As the reliable Oxford Companion to Food suggests, “the flavour of cooked pears is often improved by the addition of, e.g. red wine, almonds, or vanilla. Pears also go well with chocolate.” The authors note that Italians eat pears with parmesan or pecorino cheese—another idea for later this week as the pears keep coming.
A few nights ago, Donna served warm poached pears in a red wine reduction with sugar and cinnamon alongside a scoop of Celebrity Dairy’s incredible “Confetti” ice cream, made from their Chatham County goat’s milk, flavored with vanilla and cracked black peppercorns. It was a stunning combination.
On the night of the clafouti, our neighbors and dinner guests Alvis Smith and Dennis Williams surprised us with a pear tart that Alvis had made, and lo and behold, it was flavored with brandy, lemon, and topped with toasted almonds—a totally different treatment, which we served up side by side with the clafoutis and with the last dabs of Confetti ice cream from the freezer.

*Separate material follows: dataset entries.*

-- ==== Sys2Proof/Machine/Access.lean ====
section
/-! DEFINITION. A strand's accesses on path S: where an address lies, the store path, the read buffer and the budget
(05 R133 to R140, 06 R158, 19 R412). -/

namespace Sys2Proof.Machine
open Sys2Proof

/-- Where an access goes: its own scratchpad, or a physical address by translation; and whether its page is
write-blocked. -/
structure Site where
  pa : Nat
  loc : Bool
  wb : Bool
  deriving DecidableEq, Repr

/-- Is a byte of a window read only for stores (06 R150, R151)? -/
def roRegion (off : Nat) : Bool :=
  match regionOf off with
  | .ostore _ | .accum _ _ | .barrier _ _ | .ring _ _ | .reserved => true
  | _ => false

/-- A cause that the checks of a leaf give: PAGE_PERM of what may not be reached there comes before the POISON of a poisoned page (23 R483). -/
def permFirst (s : State) (t : Strand) (va : Nat) (acc : Acc) (forbidden : Nat → Bool) (c : Cause) : Cause :=
  if c.code ≠ 10 then c
  else
    match (findLeaf s (tlbCore t.pcore) (some (tlbCluster t.pcore)) t.ctx va).2 with
    | .ok l => if forbidden (l.base + (va - l.va)) then { c with code := 8 } else c
    | .error _ => c

/-- Is an address in a region of a window that takes no store (06 R150)? -/
def readOnlyAt (s : State) (pa : Nat) : Bool := match homeOf s pa with | .window _ off => roRegion off | _ => false

/-- The site of n bytes at va for a strand (05 R135, R136): the local window's partition, its gap, or a translated
page; a store to a read-only region of a window raises PAGE_PERM (06 R150). -/
def siteOf (s : State) (t : Strand) (va n : Nat) (acc : Acc) : State × Except Cause Site :=
  match localOff s t.ctx va with
  | some o =>
    if spadSize s t.lcore t.ctx < o + n then (s, .error { code := 7, sub := 3, addr := va, acc := acc.code })
    else (s, .ok ⟨spadPA s t.lcore t.ctx o, true, false⟩)
  | none =>
    let r := xlate s t.pcore t.ctx va acc t.sup
    match r.2 with
    | .error c => (r.1, .error (permFirst r.1 t va acc (fun pa => acc == .write && readOnlyAt r.1 pa) c))
    | .ok x =>
      match homeOf r.1 x.pa with
      | .window _ off =>
        if acc == .write && roRegion off then (r.1, .error { code := 8, addr := va, acc := acc.code })
        else (r.1, .ok ⟨x.pa, false, x.wb⟩)
      | _ => (r.1, .ok ⟨x.pa, false, x.wb⟩)

/-- The sites of several pieces, all found before any is reached. -/
def sitesOf (s : State) (t : Strand) (acc : Acc) : List (Nat × Nat) → State × Except Cause (List Site)
  | [] => (s, .ok [])
  | p :: ps =>
    let r := siteOf s t p.1 p.2 acc
    match r.2 with
    | .error c => (r.1, .error c)
    | .ok w =>
      let q := sitesOf r.1 t acc ps
      (q.1, match q.2 with | .ok ws => .ok (w :: ws) | .error c => .error c)

/-- Cores of a strand's group (19 R412). -/
def groupOf (s : State) (t : Strand) : Option Group := (s.kern t.kern).groups.find? fun g => g.num == t.grp

/-- Count the sectors of an access against its group's byte bound, unless its home is one of the group's own cores
(19 R412). -/
def charge (s : State) (kern grp pa n : Nat) : State :=
  let k := s.kern kern
  let inOwn (g : Group) : Bool := match homeOf s pa with | .window c _ => g.cores.contains c | _ => false
  s.setKern kern { k with groups := k.groups.map fun g =>
    if g.num = grp ∧ inOwn g = false ∧ g.busy = true then { g with bytes := g.bytes + 64 * (sectorPieces pa n).length } else g }

/-- What an access of a strand leaves behind besides its data: the counts of 07 R174 and 19 R412. -/
def noteAccess (s : State) (t : Strand) (va pa n : Nat) : State :=
  charge (gatherCount s (tlbCore t.pcore) t.ctx va (sectorPieces pa n).length) t.kern t.grp pa n

/-- The bytes that an operation on path S reads or writes, by virtual address. -/
def OpKind.range : OpKind → Option (Nat × Nat)
  | .load va n _ _ => some (va, n)
  | .atomic _ va n _ _ => some (va, n)
  | .agadd va _ _ => some (va, 16)
  | .acq va _ | .acqrel va _ _ | .waitw va _ _ => some (va, 8)
  | .wfill va n => some (va, 8 * n)
  | .ksig va _ => some (va, 8)
  | .plnew _ _ va => some (va, 64)
  | .handle _ _ va _ => some (va, 64)
  | .tree .tload32 _ va b | .tree .tload16 _ va b | .tree .tstore _ va b => some (va, 4 * (b % 2 ^ 11))
  | _ => none

/-- Has this strand an earlier access, sent and not performed, to overlapping bytes (05 R140)? A WAITW that has tested its
word once has taken its place. -/
def earlierOp (s : State) (u va n seq : Nat) : Bool :=
  (s.strand u).ops.any fun o =>
    o.phase == .sent && decide (o.seq < seq) && !(s.watches.any fun w => w.uid == u && w.opId == o.id) &&
      (match o.kind.range with | some r => decide (r.1 < va + n) && decide (va < r.1 + r.2) | none => false)

/-- Where a TLOAD or TSTORE reads or writes its strand's scratchpad (14 R327): offset and bytes. -/
def OpKind.treeAt : OpKind → Option (Nat × Nat)
  | .tree .tload32 _ _ b | .tree .tload16 _ _ b | .tree .tstore _ _ b => some (b / 2 ^ 24, 4 * (b % 2 ^ 11))
  | _ => none

/-- Is an access of a strand to n bytes at pa behind an earlier TLOAD or TSTORE of its own of some of them, which its unit has not performed
(05 R140, 14 R321)? -/
def treeBehind (s : State) (u pa n seq : Nat) : Bool :=
  let t := s.strand u
  t.ops.any fun o => o.phase == .sent && decide (o.seq < seq) &&
    (match o.kind.treeAt with
    | some r => let a := spadPA s t.lcore t.ctx r.1; decide (a < pa + n) && decide (pa < a + r.2)
    | none => false)

/-- Does an operation write its word at its home: an atomic (05 R142)? The address and the width. -/
def OpKind.atomicAt : OpKind → Option (Nat × Nat)
  | .atomic _ va n _ _ => some (va, n)
  | .agadd va _ _ => some (va, 16)
  | _ => none

/-- Is a request of a core to n bytes at pa, issued in step seq, behind an atomic that has not been performed (08 R192, R193)?
Atomics of its own core to the sector count, and atomics of its cluster to the same home that have passed the hub. -/
def behindAtomic (s : State) (core pa seq : Nat) : Bool :=
  s.strands.any fun t => coreCluster t.2.pcore == coreCluster core && t.2.ops.any fun o =>
    o.phase == .sent && decide (o.seq < seq) &&
      (match o.kind.atomicAt with
      | some q =>
        (match (siteOf s { t.2 with sup := o.sup } q.1 q.2 .both).2 with
        | .ok w => t.2.pcore == core && w.pa / 64 == pa / 64 || decide (o.seq < (s.core t.2.pcore).hubSeq) && homeId s w.pa == homeId s pa
        | .error _ => false)
      | none => false)

/-- An access that is performed at its issue waits for the strand's own earlier accesses to its bytes (05 R140), for releases of its
core to the sector (08 R197), and for what its core, or its cluster past the hub, has on its way to the bytes (08 R189, R193). -/
def localBehind (s : State) (u va n pa : Nat) : Bool :=
  let core := (s.strand u).pcore
  earlierOp s u va n s.steps || ((s.core core).relq.any fun r => r.pa / 64 == pa / 64) ||
    (s.writes.any fun w => (w.uid == u || w.core == core || w.hub && coreCluster w.core == coreCluster core) &&
      decide (w.pa < pa + n) && decide (pa < w.pa + w.bytes.length)) ||
    behindAtomic s core pa s.steps

/-- An operation that reads through the read buffer (05 R139). -/
def OpKind.buffered : OpKind → Bool
  | .load _ _ _ _ | .wfill _ _ | .plnew _ _ _ => true
  | _ => false

/-- Loads of a core's strands to these bytes that have not been performed (05 R140; log entry 17): strand and operation. -/
def loadsAhead (s : State) (core ctx va n : Nat) : List (Nat × Nat) :=
  (s.strands.filter fun t => t.2.pcore == core && t.2.ctx == ctx).flatMap fun t =>
    (t.2.ops.filter fun o => o.phase == .sent && o.kind.buffered && (match o.kind.range with
      | some r => decide (r.1 < va + n) && decide (va < r.1 + r.2) | none => false)).map fun o => (t.1, o.id)

/-- A store updates the bytes of a valid line that it covers (05 R139); earlier loads still see what the line held, so that no load after
them finds anything older (05 R140; log entry 17). -/
def rbufStore (k : CoreSt) (ctx va : Nat) (bs : List Byte) (ahead : List (Nat × Nat)) : CoreSt :=
  { k with rbuf := k.rbuf.map fun l =>
      if l.ctx = ctx ∧ l.va = va / 64 * 64 then
        { l with bytes := (l.bytes.take (va % 64) ++ bs ++ l.bytes.drop (va % 64 + bs.length)).take 64
                 early := l.early ++ (ahead.filter fun i => !(l.early.any fun e => e.1 == i)).map fun i => (i, l.bytes) }
      else l }

/-- One stored piece: performed at once in the own scratchpad, otherwise on its way to its home (05 R136), as is one of a displaced strand
whose logical core is pre-empted (20 R439). -/
def storePiece (s : State) (u : Nat) (t : Strand) (stop : Bool) (va : Nat) (w : Site) (bs : List Byte) : State :=
  if w.loc && !s.off t.lcore t.ctx then homeWrite s w.pa bs
  else
    let s := (touch (noteAccess s t va w.pa bs.length) t.pcore w.pa).modCore t.pcore fun k =>
      rbufStore k t.ctx va bs (loadsAhead s t.pcore t.ctx va bs.length)
    { s with writes := s.writes ++ [⟨u, t.pcore, t.ctx, .s, va, w.pa, bs, none, s.steps, false, none, none, stop⟩] }

/-- The pieces of a store and its sites, in order; those of the strand's own local window are written in one step (log entry 110). -/
def storePieces (s : State) (u : Nat) (t : Strand) (stop : Bool) : Nat → List (Site × List Byte) → State
  | _, [] => s
  | va, p :: ps => storePieces (storePiece s u t stop va p.1 p.2) u t stop (va + p.2.length) ps

/-- A strand whose access a watchpoint stops after becomes STOPPED at its first turn once the last write of it is performed (25 R502). -/
def stopAfter (s : State) (u : Nat) (stop : Bool) : State :=
  if stop && !(s.writes.any fun w => w.uid == u && w.stop) then s.modStrand u fun t => { t with stopWaits := true, stopDbg := true } else s

/-- Does a watchpoint stop the strand after an access (25 R502)? -/
def stopHit (s : State) (ctx : Nat) (skip : Option Nat) (va n : Nat) (acc : Acc) : Bool := (watchHit s ctx skip va n acc true).isSome

/-- The mark that the strand stops after an access that has been performed (25 R502). -/
def watchStop (s : State) (ctx : Nat) (skip : Option Nat) (va n : Nat) (acc : Acc) (t : Strand) : Strand :=
  if stopHit s ctx skip va n acc then { t with stopWaits := true, stopDbg := true } else t

/-- A store of consecutive pieces of at most 8 bytes from va on, turn-settled (05 R136): every site is found first; a
write-blocked page makes it wait (07 R181); a watchpoint comes after the translation. The strand that goes on is f of
the one at issue. -/
def storeEff (x : Exe) (va : Nat) (parts : List (List Byte)) (f : Strand → Strand) : Eff :=
  let addrs := (upto parts.length).map fun i => (va + 8 * i, (parts.getD i []).length)
  let n := (parts.map List.length).foldl (· + ·) 0
  let r := sitesOf x.s x.t .write addrs
  match r.2 with
  | .error c => .trap c
  | .ok ws =>
    if ws.any (·.wb) then .wait r.1
    else if (ws.zip addrs).any fun p => p.1.loc && localBehind r.1 x.u p.2.1 p.2.2 p.1.pa then .wait r.1
    else
      match watchHit r.1 x.t.ctx x.skip va n .write false with
      | some k => .trap { code := 12, sub := k, addr := va, acc := 2 }
      | none =>
        let stop := stopHit r.1 x.t.ctx x.skip va n .write
        .ok (stopAfter ((storePieces r.1 x.u x.t stop va (ws.zip parts)).modStrand x.u f) x.u stop)

/-- A read of the strand's own scratchpad, precise (05 R136): bytes, or POISON. -/
def localRead (s : State) (w : Site) (va n : Nat) : Except Cause (List Byte) :=
  if isPoisoned s w.pa n then .error { code := 10, addr := va, acc := 1 } else .ok (readBytes s w.pa n)

end Sys2Proof.Machine
end

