/-- Element-wise instructions with one source (09 R221). -/
def vecUn (h : Hdr) (sel : Nat) (pd pa : Ptr) (rn : Reg) (et : ElTy) : State → Outcome :=
  issue h { len := lenShort, refs := [.r rn] } fun x =>
    let n := countOf (x.t.reg rn)
    let z := etSize et.code
    vecIssue x [⟨pd.val, z, n * z⟩, ⟨pa.val, z, n * z⟩]
      { op := 0x500 + sel, et := et.code, n := n, pd := ptrOff x.t pd.val, pa := ptrOff x.t pa.val }
def execVabs (h : Hdr) (pd pa : Ptr) (rn : Reg) (et : ElTy) : State → Outcome := vecUn h 0 pd pa rn et
def execVneg (h : Hdr) (pd pa : Ptr) (rn : Reg) (et : ElTy) : State → Outcome := vecUn h 1 pd pa rn et
def execVexp2 (h : Hdr) (pd pa : Ptr) (rn : Reg) (et : ElTy) : State → Outcome := vecUn h 2 pd pa rn et
def execVlog2 (h : Hdr) (pd pa : Ptr) (rn : Reg) (et : ElTy) : State → Outcome := vecUn h 3 pd pa rn et
def execVrcp (h : Hdr) (pd pa : Ptr) (rn : Reg) (et : ElTy) : State → Outcome := vecUn h 4 pd pa rn et
def execVrsq (h : Hdr) (pd pa : Ptr) (rn : Reg) (et : ElTy) : State → Outcome := vecUn h 5 pd pa rn et
def execVcopy (h : Hdr) (pd pa : Ptr) (rn : Reg) (et : ElTy) : State → Outcome := vecUn h 6 pd pa rn et

/-- Reductions (09 R222). -/
def vecRed (h : Hdr) (sel : Nat) (mb : Obj2) (pa : Ptr) (rn : Reg) (et : ElTy) : State → Outcome :=
  issue h { len := lenShort, refs := [.r rn] } fun x =>
    let n := countOf (x.t.reg rn)
    let z := etSize et.code
    vecIssue x [⟨pa.val, z, n * z⟩] { op := 0x510 + sel, et := et.code, n := n, pa := ptrOff x.t pa.val, mb := mb.val }
def execVsum (h : Hdr) (mb : Obj2) (pa : Ptr) (rn : Reg) (et : ElTy) : State → Outcome := vecRed h 0 mb pa rn et
def execVmaxr (h : Hdr) (mb : Obj2) (pa : Ptr) (rn : Reg) (et : ElTy) : State → Outcome := vecRed h 1 mb pa rn et
def execVminr (h : Hdr) (mb : Obj2) (pa : Ptr) (rn : Reg) (et : ElTy) : State → Outcome := vecRed h 2 mb pa rn et
def execVargmax (h : Hdr) (mb : Obj2) (pa : Ptr) (rn : Reg) (et : ElTy) : State → Outcome := vecRed h 3 mb pa rn et

/-! ## Extended vector instructions (09 R224 to R229) -/

/-- The alignment of an operand of an ELEM code (09 R212). -/
def elemAlign (c : Nat) : Nat := match (elemFmt c).bits with | 6 => 64 | 16 => 2 | 32 => 4 | 64 => 8 | _ => 1

/-- The scalar registers that each extended vector instruction reads. -/
def vecRefs (o : ExtOp) (e : Ext) (lit : Option Word) : List Ref :=
  match o with
  | .vcmp | .vsel | .vnzc | .vdqmx => [.r e.f0]
  | .vscale => [.r e.f0, .r e.f1] ++ refF3 e lit
  | _ => [.r e.f0] ++ refF3 e lit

In this period of confinement and extra care for community health, we have been fortunate enough to be able to take time to reflect on traditions past—how the ripening of pears once created the urge to preserve for a hard winter coming. Such cooking rituals may no longer be necessary for the pantry, but they enrich the season if we make time for them and honor those who came before us.